There are a few properties that allow indexing a CASTable object in various ways. These properties work just like they pandas.DataFrame counterparts (with the limitations described above).
Property / Method | Description |
---|---|
o[columns] | Subset table based on column names |
o.loc[:, columns] | Subset table based on column names |
o.iloc[:, columns] | Subset table based on column indexes |
o.ix[:, columns] | Subset table based on mixed column names and indexes |
o.xs(column, axis=1) | Select a cross-section of the table |
o[boolean-column] | Filter data rows based on boolean column values |
o.query(‘expr’) | Apply a filter to the data values |
The Basics¶
Just as with pandas.DataFrames, CASTable objects implement Python’s __getitem__ method to allow indexing using [ ]. This allows you to subset the columns that are visible in the table.

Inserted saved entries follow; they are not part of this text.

-- ==== Sys2Proof/Machine/Trees.lean ====
section
/-! DEFINITION. In-network reduction trees: install, operands, results (R54 to R59). -/

namespace Sys2Proof.Machine

/-- Is a tree record malformed (R55)? -/
def treeMalformed (r : Nat) : Bool :=
  let fields := [(0, 8), (8, 1), (9, 3), (12, 6), (32, 16), (48, 10), (69, 52), (128, 11)]
  let known := sumN (fields.map (fun f => bits r f.1 f.2 * 2 ^ f.1))
  let fmt := treeFmt r
  known != r || decide (5 < treeOp r) || !([4, 5, 6, 7, 16, 17, 18].contains fmt)
    || (decide (3 ≤ treeOp r) && decide (16 ≤ fmt)) || bits r 32 16 == 0
    || decide (treeBytes r < 4) || decide (512 < treeBytes r) || treeBytes r % (fmtWidth fmt / 8) != 0
    || treeNodes r == 0 || decide (1024 < treeNodes r)

/-- Is a node id of a kind and index that exist (R56)? -/
def nodeOk (n : Nat) : Bool :=
  match nodeKind n with
  | 0 => decide (nodeIdx n < 192)
  | 1 => decide (nodeIdx n < 192)
  | 2 => decide (nodeIdx n < 4)
  | 3 => decide (nodeIdx n < 20)
  | _ => false

/-- A node of a node entry of 256 bits; none when it is malformed (R56). -/
def State.parseNode (s : State) (e : Nat) : Option TreeNode :=
  let node := bits e 0 21
  let parent := bits e 32 21
  let root := bit e 53
  let nch := bits e 56 3
  let ch := [bits e 64 21, bits e 96 21, bits e 128 21, bits e 160 21]
  let known := node + parent * 2 ^ 32 + b2n root * 2 ^ 53 + nch * 2 ^ 56
    + ch.getD 0 0 * 2 ^ 64 + ch.getD 1 0 * 2 ^ 96 + ch.getD 2 0 * 2 ^ 128 + ch.getD 3 0 * 2 ^ 160
  if known != e || nodeDev node != s.devId || !nodeOk node || (root && parent != 0) || (!root && (!nodeOk parent || nodeKind parent == 0))
    || decide (4 < nch) || ((nch == 0) != (nodeKind node == 0))
    || (ch.take nch).any (fun c => !nodeOk c) || (ch.drop nch).any (fun c => c != 0) then none
  else some { node := node, parent := parent, root := root, children := ch.take nch, ops := List.replicate nch none, timer := none }

/-- Set TREESTAT of a function. -/
def State.treestat (s : State) (fn tree st : Nat) : State :=
  s.modFn fn (fun g => { g with treestat := BitVec.ofNat 64 (tree * 2 ^ 8 + st) })

/-- The requester that reads tree records (R54). -/
def treeAcc (fn : Nat) : Acc := { baseAcc fn 0 0 with base := false, hart := 2 ^ 33 + fn }

/-- The bytes that a tree command reads: none when a translation fails. It never parks. -/
def treeBytesAt (fn va n : Nat) : M (Option (List Byte × List Bool)) := do
  match ← apertureOf (treeAcc fn) va with
  | some (i, rec) =>
    let base := bits rec 144 41 * 65536
    let r ← readSurface (treeAcc fn) i rec base (va - base) n
    pure (some r)
  | none =>
  let ps ← (linePieces va (List.replicate n ())).mapM (fun p => do
    let x ← xlateQuiet (treeAcc fn) p.1 false
    pure (x.map (fun x => (p.1, p.2.length, x))))
  if ps.any Option.isNone then pure none else
  let r ← (ps.filterMap (fun p => p)).foldlM (fun (r : List Byte × List Bool) p => do
    let y ← readPiece (treeAcc fn) p.1 p.2.2 p.2.1
    pure (r.1 ++ y.1, r.2 ++ y.2)) ([], [])
  pure (some r)

/-- Read memory for a tree command: none when it cannot be read, or a byte is poisoned. What would park leaves no fault open. -/
def treeRead (fn va n : Nat) : M (Option Nat) := do
  let s ← get
  match ← attempt (treeBytesAt fn va n) with
  | .ok (some r) => pure (if r.2.any id then none else some (leVal r.1))
  | .ok none => pure none
  | .error .wait => waitM
  | .error (.park _) => do
    modify s.waited
    pure none
  | .error (.trap _) => pure none

/-- The command a write of TREESET starts (R54). -/
def treeCommand (fn va : Nat) : M Unit := do
  match ← treeRead fn va 64 with
  | none => modify (fun s => s.treestat fn 0 5)
  | some r =>
    let id := bits r 0 8
    let s ← get
    let own := s.trees.find? (fun t => t.id == id)
    if !bit r 8 then
      match own with
      | some t =>
        if t.owner = fn then
          modify (fun s =>
            let s := s.teardown id
            { s with trees := s.trees.filter (fun t => t.id != id) }.treestat fn id 0)
        else modify (fun s => s.treestat fn id 2)
      | none => modify (fun s => s.treestat fn id 0)
    else
      match ← treeRead fn (bits r 69 52 * 32) (32 * treeNodes r) with
      | none => modify (fun s => s.treestat fn id 5)
      | some l =>
        if treeMalformed r then modify (fun s => s.treestat fn id 3) else
        let nodes := (List.range (treeNodes r)).map (fun i => s.parseNode (bits l (256 * i) 256))
        let ok := nodes.filterMap (fun x => x)
        let dup := ok.any (fun n => decide (1 < (ok.filter (fun m => m.node == n.node)).length))
        if ok.length ≠ nodes.length ∨ dup then modify (fun s => s.treestat fn id 3)
        else
          let quota := (s.trees.filter (fun t => t.owner == fn)).length
          let t : Tree := { id := id, owner := fn, installed := true, record := BitVec.ofNat 512 r, nodes := ok }
          match own with
          | some o =>
            if o.owner ≠ fn ∨ o.installed then modify (fun s => s.treestat fn id 2)
            else modify (fun s => { s with trees := s.trees.map (fun (x : Tree) => if x.id == id then t else x) }.treestat fn id 0)
          | none =>
            if BF (s.fn fn).fabpart 16 9 ≤ quota then modify (fun s => s.treestat fn id 4)
            else modify (fun s => { s with trees := s.trees ++ [t] }.treestat fn id 0)

/-- The oldest tree command of a function goes on: to its end, or busy while a read of it still waits. TREESTAT.TREE is 0 while the record has
not been read, and where it cannot be (log 75, DESIGN CHOICE, unsafe). -/
def State.treeRun (s : State) (fn : Nat) : State :=
  let who := (treeAcc fn).hart
  match (s.fn fn).treeWaiting with
  | [] => s
  | va :: rest =>
    match whole (treeCommand fn va) (s.retry who 0) with
    | .ok _ t => (t.settle who 0).modFn fn (fun g => { g with treeWaiting := rest })
    | .error _ t => t.treestat fn 0 1

/-- A write of TREESET (R54): the command runs once the earlier ones of its function have ended. -/
def State.treeSet (s : State) (fn va : Nat) : State :=
  let idle := (s.fn fn).treeWaiting.isEmpty
  let s := s.modFn fn (fun g => { g with treeWaiting := g.treeWaiting ++ [va] })
  if idle then s.treeRun fn else s

/-- Elements of a contribution. -/
def treeElems (r : Nat) : Nat := treeBytes r * 8 / fmtWidth (treeFmt r)

/-- Combine two contributions element by element: data, poison of elements, flags (R57, R58). -/
def treeCombine (r : Nat) (x y : Nat × Nat × Nat) : Nat × Nat × Nat :=
  let w := fmtWidth (treeFmt r)
  (List.range (treeElems r)).foldl (fun a e =>
    let p := bit x.2.1 e || bit y.2.1 e
    let c := combine (treeOp r) (treeFmt r) (bits x.1 (w * e) w) (bits y.1 (w * e) w)
    (a.1 + c.1 * 2 ^ (w * e), a.2.1 + b2n p * 2 ^ e, a.2.2 ||| (if p then 0 else c.2)))
    (0, 0, x.2.2 ||| y.2.2)

/-- Send a contribution from a node to its parent. -/
def State.sendUp (s : State) (t : Tree) (n : TreeNode) (x : Nat × Nat × Nat) : State :=
  if nodeDev n.parent == s.devId then
    { s with treeUp := s.treeUp ++ [(t.id, n.parent, n.node, x.1, x.2.1, x.2.2)] }
  else s.treeSend 8 t t.elemBytes (n.msg t n.parent x)

/-- Change one node of an installed tree. -/
def State.modNode (s : State) (tree node : Nat) (f : TreeNode → TreeNode) : State :=
  { s with trees := s.trees.map (fun (t : Tree) => if t.id == tree
      then { t with nodes := t.nodes.map (fun (n : TreeNode) => if n.node == node then f n else n) } else t) }

/-- Change FABPSTAT of a port. -/
def State.modPort (s : State) (p : Nat) (f : Word → Word) : State :=
  s.modDev (fun d => { d with fabpstat := d.fabpstat.setIfInBounds p (f (d.fabpstat[p]?.getD 0)) })

/-- Count a discarded flit in CRCERR of a port, saturating (R47, R48). -/
def State.countCrc (s : State) (p : Nat) : State :=
  s.modPort p (fun v => WS v 16 16 (min 0xFFFF (BF v 16 16 + 1)))

/-- An operand of a child reaches a node (R57): held, and combined when all are there. One for a tree that is not installed is discarded and
counted (R59) at the fabric port that the node is, else at port 0 (log 75, DESIGN CHOICE, unsafe). -/
def State.nodeOperand (s : State) (tree node child : Nat) (x : Nat × Nat × Nat) : State :=
  match s.treeNode? tree node with
  | none => s.countCrc (if nodeKind node = 3 then nodeIdx node else 0)
  | some (t, n) =>
    match n.children.findIdx? (fun c => c == child) with
    | none => s
    | some i =>
      let ops := n.ops.set i (some x)
      let now := s.dev.devtime.toNat
      if ops.all Option.isSome then
        let l := ops.filterMap (fun o => o)
        let acc := match l with
          | [] => (0, 0, 0)
          | a :: rest => rest.foldl (treeCombine t.record.toNat) a
        let s := s.modNode tree node (fun n => { n with ops := n.ops.map (fun _ => none), timer := none })
        if n.root then s.sendDown t n acc else s.sendUp t n acc
      else s.modNode tree node (fun n => { n with ops := ops, timer := some (n.timer.getD now) })

/-- The step REDUCTION_OPERAND: an operand on its way inside the device, or one that another device's child sends. -/
def State.reductionOperand (s : State) (tree node child data poison flags : Nat) : State :=
  let key := (tree, node, child, data, poison, flags)
  if s.treeUp.contains key then { s with treeUp := s.treeUp.erase key }.nodeOperand tree node child (data, poison, flags)
  else if nodeDev child != s.devId && s.devId < 640 then s.nodeOperand tree node child (data, poison, flags)
  else s

/-- The step REDUCTION_RESULT: a result moves down to a node or reaches a leaf. -/
def State.reductionResult (s : State) (tree node data poison flags : Nat) : State :=
  let key := (tree, node, data, poison, flags)
  let go (s : State) : State := s.resultAt tree node (data, poison, flags)
  if s.treeDown.contains key then go { s with treeDown := s.treeDown.erase key }
  else match s.treeNode? tree node with
    | some (_, n) => if !n.root && nodeDev n.parent != s.devId && decide (s.devId < 640) then go s else s
    | none => s

/-- The step REDUCTION_TIMEOUT: a node's timer has run out (R59). -/
def State.reductionTimeout (s : State) (tree node : Nat) : State :=
  match s.treeNode? tree node with
  | none => s
  | some (t, n) =>
    match n.timer with
    | none => s
    | some since => if BF t.record 32 16 * 1000 ≤ s.dev.devtime.toNat - since then s.teardown tree else s

end Sys2Proof.Machine
end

In [1]: tbl = conn.read_csv('https://raw.githubusercontent.com/'
...: 'sassoftware/sas-viya-programming/master/data/cars.csv')
...:
NOTE: Cloud Analytic Services made the uploaded file available as table TMPXUAOS9_X in caslib CASUSER(kesmit).
NOTE: The table TMPXUAOS9_X has been created in caslib CASUSER(kesmit) from binary data uploaded to Cloud Analytic Services.
In [2]: tbl.head()